La femme fit ce qu'il avait dit et descendit la rivière.  A la fin du troisième jour, elle trouva ses parents et ils retournèrent vers l'île.  Ils allèrent à l'endroit où son mari lui avait dit de partir et ils trouvèrent le vieux canoë.  Quand ils le soulevèrent, le corps de son mari, le fidèle chasseur, était là.  Il était mort depuis longtemps.  Une branche pointue d'épicéa avait percé son coeur.


 

 

L'origine de l'été indien

Il y a longtemps, il y avait un homme connu sous le nom de Notkikad.  Il était un bon mari et un bon père; il travaillait dur pour sa famille.  Il plantait beaucoup chaque année et prenait tellement soin de son jardin qu'il y avait beaucoup de nourriture.  Il était toujours reconnaissant envers Tabaldak, le Maître de la Vie, et le remerciait à chaque moisson.  Une année cependant, les choses n'allèrent pas bien pour lui.  Il y eut des gelées tardives et son jardin mourut.  Il sema de nouveau et arriva la sécheresse.  De nouveau il sema, mais cette fois là ce furent l'automne et le froid qui arrivèrent et tuèrent les plantes avant leur maturité.

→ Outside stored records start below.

-- ==== Sys2Proof/Tests/Slice0.lean ====
section
/-!
SUPPORT. The model's own tests: words of every form put together from the spec's encoding, an ill-formed term for each check, values
from the manual's worked examples, and for every statement a state and operands that meet its hypotheses.
-/

namespace Sys2Proof.Tests

set_option Elab.async false

open Sys2Proof.Machine Sys2Proof.Claims

/-! ## Small states -/

/-- The reset state with another core at hand, as it stood before the bundle and as it stands. -/
def onCore (f : Core → Core) : State := { State.reset with core := f Core.reset, before := f Core.reset }

/-- The reset state with another package. -/
def onPackage (f : Package → Package) : State := { State.reset with pkg := f Package.reset }

/-- Some x registers. -/
def withX (l : List (Nat × XWord)) (c : Core) : Core := { c with x := l.foldl (fun v p => v.setIfInBounds p.1 p.2) c.x }

/-- Some predicates. -/
def withP (p : BitVec 8) (c : Core) : Core := { c with p := p }

/-- Some vector registers. -/
def withV (l : List (Nat × BitVec 1024)) (c : Core) : Core := { c with v := l.foldl (fun v p => v.setIfInBounds p.1 p.2) c.v }

/-- The next state, where there is one. -/
def after (o : Host.Outcome State Fault Refusal) : State := match o with | .next t => t | _ => State.reset

/-- The values of the results in flight after an instruction on a core. -/
def results (f : Core → Core) (i : Instr) : List Nat := (after (exec i (onCore f))).core.landings.map (·.value)

/-- The flags of the results in flight after an instruction on a core. -/
def flagsOf (f : Core → Core) (i : Instr) : List Flags := (after (exec i (onCore f))).core.landings.map (·.flags)

/-- The codes of the faults of an instruction on a core. -/
def faultsOf (f : Core → Core) (i : Instr) : List (BitVec 8) := (after (exec i (onCore f))).issue.faults.map (·.code)

/-! ## The words of every form -/

/-- Every word, with its lend, decodes to the instruction beside it. -/
def allRead (l : List (Syllable × Option Lend × Instr)) : Bool := l.all fun x => (decode x.1 x.2.1).toOption == some x.2.2

/-- The words of family SX, put together from the fields of the opcode table. -/
theorem test_decode_SX : allRead [
  (0x0F35AE00, some 12, .add 57 43 23 12),
  (0x0A218201, some 10, .sub 17 3 1 10),
  (0x0B421C02, some 13, .mul 26 4 14 13),
  (0x0FB99203, some 14, .mulh 61 51 9 14),
  (0x0ACE2204, some 11, .mulhn 22 28 17 11),
  (0x0F7E5405, some 7, .div 59 60 42 7),
  (0x095FD206, some 9, .divn 10 63 41 9),
  (0x0AEEFA07, some 6, .rem 23 29 61 6),
  (0x08C4E008, some 15, .remn 6 9 48 15),
  (0x0A485C09, some 11, .and 18 16 46 11),
  (0x0E8CA20A, some 10, .or 52 25 17 10),
  (0x0D73F40B, some 0, .xor 43 39 58 0),
  (0x0B62C20C, some 2, .andn 27 5 33 2),
  (0x0DE2C60D, some 8, .orn 47 5 35 8),
  (0x0866F40E, some 8, .shl 3 13 58 8),
  (0x0883640F, some 3, .shr 4 6 50 3),
  (0x0B03C810, some 9, .sra 24 7 36 9),
  (0x08D59E11, some 2, .rol 6 43 15 2),
  (0x08E53612, some 4, .ror 7 10 27 4),
  (0x0F60FA13, some 0, .min 59 1 61 0),
  (0x0A34C214, some 1, .max 17 41 33 1),
  (0x0FD92E15, some 11, .minn 62 50 23 11),
  (0x0A2A8816, some 4, .maxn 17 21 4 4),
  (0x0B868017, some 2, .clz 28 13 2),
  (0x0C058018, some 4, .ctz 32 11 4),
  (0x0DA48019, some 3, .popc 45 9 3),
  (0x0C95001A, some 12, .bswap 36 42 12),
  (0x0B10A21B, some 11, .sel 24 33 17 11),
  (0x0F0D721C, some 11, .addw 56 26 57 11),
  (0x0A141E1D, some 9, .subw 16 40 15 9),
  (0x0D671A1E, some 5, .mulw 43 14 13 5),
  (0x0801041F, some 0, .sext 0 2 2 0),
  (0x0BEB7A20, some 11, .bext 31 22 61 11),
  (0x08241221, some 7, .bins 1 8 9 7),
  (0x0B07DC40, some 14, .cmpEq 24 15 46 14),
  (0x09E72A41, some 3, .cmpNe 15 14 21 3),
  (0x0CAE3C42, some 5, .cmpLt 37 28 30 5),
  (0x0C270C43, some 2, .cmpGe 33 14 6 2),
  (0x09884244, some 8, .cmpLtn 12 16 33 8),
  (0x0A574645, some 4, .cmpGen 18 46 35 4),
  (0x0BCB9046, some 11, .cmpTst 30 23 8 11)] = true := by decide +kernel

/-- The words of family SI, put together from the fields of the opcode table. -/
theorem test_decode_SI : allRead [
  (0x14EE8742, some 194, .addi 39 29 1858 (some 194)),
  (0x15CC0CBF, some 189, .andi 46 24 1215 (some 189)),
  (0x1299958A, some 241, .ori 20 51 1418 (some 241)),
  (0x12281B09, some 164, .xori 17 16 777 (some 164)),
  (0x10212001, none, .shli 1 2 1 none),
  (0x15B9A81B, none, .shri 45 51 27 none),
  (0x1000B001, none, .srai 0 1 1 none),
  (0x16E7BD1C, some 443, .muli 55 15 1308 (some 443)),
  (0x144FC614, some 67, .cmpiEq 34 31 1556 (some 67)),
  (0x1682C9AA, some 269, .cmpiNe 52 5 426 (some 269)),
  (0x1785D305, some 466, .cmpiLt 60 11 773 (some 466)),
  (0x162758FB, some 315, .cmpiLtn 49 14 251 (some 315))] = true := by decide +kernel

/-- The words of family SL, put together from the fields of the opcode table. -/
theorem test_decode_SL : allRead [
  (0x1C642182, some 393, .li 35 270722 (some 393)),
  (0x1CB371B0, some 327, .lic 37 225712 (some 327))] = true := by decide +kernel

/-- The words of family SF, put together from the fields of the opcode table. -/
theorem test_decode_SF : allRead [
  (0x27275801, some 8, .fadd 57 14 44 1 8),
  (0x26829211, some 8, .fsub 52 5 9 1 8),
  (0x244D3029, some 8, .fmul 34 26 24 9 8),
  (0x229B4231, some 2, .fma 20 54 33 1 2),
  (0x21DCB649, some 4, .fdiv 14 57 27 9 4),
  (0x27950059, some 2, .fsqrt 60 42 9 2),
  (0x23044A69, some 4, .fmin 24 8 37 9 4),
  (0x20A55079, some 0, .fmax 5 10 40 9 0),
  (0x22598081, some 1, .fabs 18 51 1 1),
  (0x24D30091, some 2, .fneg 38 38 1 2),
  (0x275412A1, some 9, .fcmpEq 58 40 9 1 9),
  (0x26CB80B9, some 8, .fclass 54 23 9 8),
  (0x200180C1, some 4, .fcvt 0 3 0 1 4),
  (0x23AA8ED9, some 5, .fcvti 29 21 7 9 5),
  (0x25CC80E1, some 4, .fcvtf 46 25 1 4),
  (0x244B16F9, some 2, .fcmpLt 34 22 11 9 2),
  (0x22161D01, some 8, .fcmpLe 16 44 14 1 8),
  (0x20994111, some 12, .fcmpUn 4 50 32 1 12)] = true := by decide +kernel

/-- The words of family SB, put together from the fields of the opcode table. -/
theorem test_decode_SB : allRead [
  (0x2811B2E2, none, .br 1159906),
  (0x2C9277DA, none, .brc 4 true 1210330)] = true := by decide +kernel

/-- The words of family SC, put together from the fields of the opcode table. -/
theorem test_decode_SC : allRead [
  (0x30000000, none, .nop),
  (0x30200A1D, some 8, .call 2589 8),
  (0x30400000, some 13, .ret 13),
  (0x307B0000, some 8, .jr 54 8),
  (0x309E0C5D, none, .loop 60 3165),
  (0x30A0016F, none, .safe 367),
  (0x30C00107, none, .yield 263),
  (0x30E00000, some 15, .endTask 15),
  (0x311108A1, some 4, .post 34 8 40 1 4),
  (0x31200002, some 5, .gbar 2 5),
  (0x31400039, some 11, .wait 57 11),
  (0x31601C28, some 9, .trap 7208 9),
  (0x31807B70, some 13, .brk 31600 13),
  (0x31BA2E10, none, .chk 52 11792),
  (0x31CAF711, none, .chkv 21 30481)] = true := by decide +kernel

Notkikad était très ennuyé.  Sa femme et son enfant avaient cueilli des baies et d'autres aliments dans la forêt, mais sans le maïs sec, les courges et les haricots pour leur permettre de passer la saison froide, il craignait de ne pas pouvoir survivre.  Maintenant, la saison froide était là, les feuilles tombaient des arbres et soufflait le vent glacé.  Que pouvait-il faire?

Cette nuit-là, avant d'aller dormir, il fit un petit feu et offrit du tabac au Maître de la Vie.  Je n'ai jamais demandé de l'aide, dit-il J'ai toujours été reconnaissant pour les bénédictions qui m'ont été accordées.  Mais maintenant, je suis ennuyé, moins pour moi que pour ma femme et mon enfant.  Je voudrais savoir ce que je peux faire.» Puis il alla dormir et rêva.

Dans son rêve, le Maître de la Vie vint vers lui.  Je te donne ces graines spéciales  dit le Maître.  Je te donne aussi du temps pour que tu les plantes.

Quand Notkikad se réveilla, il trouva les graines à côté de lui.  Il sortit, et bien que les feuilles tombassent toujours des arbres, le temps était maintenant chaud et agréable comme si c'était l'été.

Avec l'aide de sa femme et de son enfant, il prépara le sol et planta toutes les graines.  Le soleil se coucha et se leva.  Les graines avaient déjà germé et des pousses vertes montaient de terre.  Le soleil se leva et se coucha de nouveau.  Maintenant les jeunes plants étaient déjà de grande taille.  Et ainsi de jour en jour, les graines spéciales qui lui avaient été données poussèrent rapidement, produisant une récolte complète en à peine quelques jours de cette période particulière.

Alors Notkikad moissonna sa récolte et sécha le maïs, les haricots et les courges pour l'hiver.  Sa famille et lui remisèrent toute cette nourriture dans leur cabane.  Soudainement, dès qu'ils furent partis, le vent froid revint et cette saison particulière donnée par le Maître de la Vie se termina.


Depuis ce jour, le peuple dit que cette période particulière nous est encore donnée chaque année même si nous n'avons plus les graines magiques.  Cette période, que le peuple appelle aujourd'hui été indien  était appelé Nibunalnoba ou un été d'homme  par les Abenakis.  Elle leur permet de se rappeler qu'il faut toujours être reconnaissant.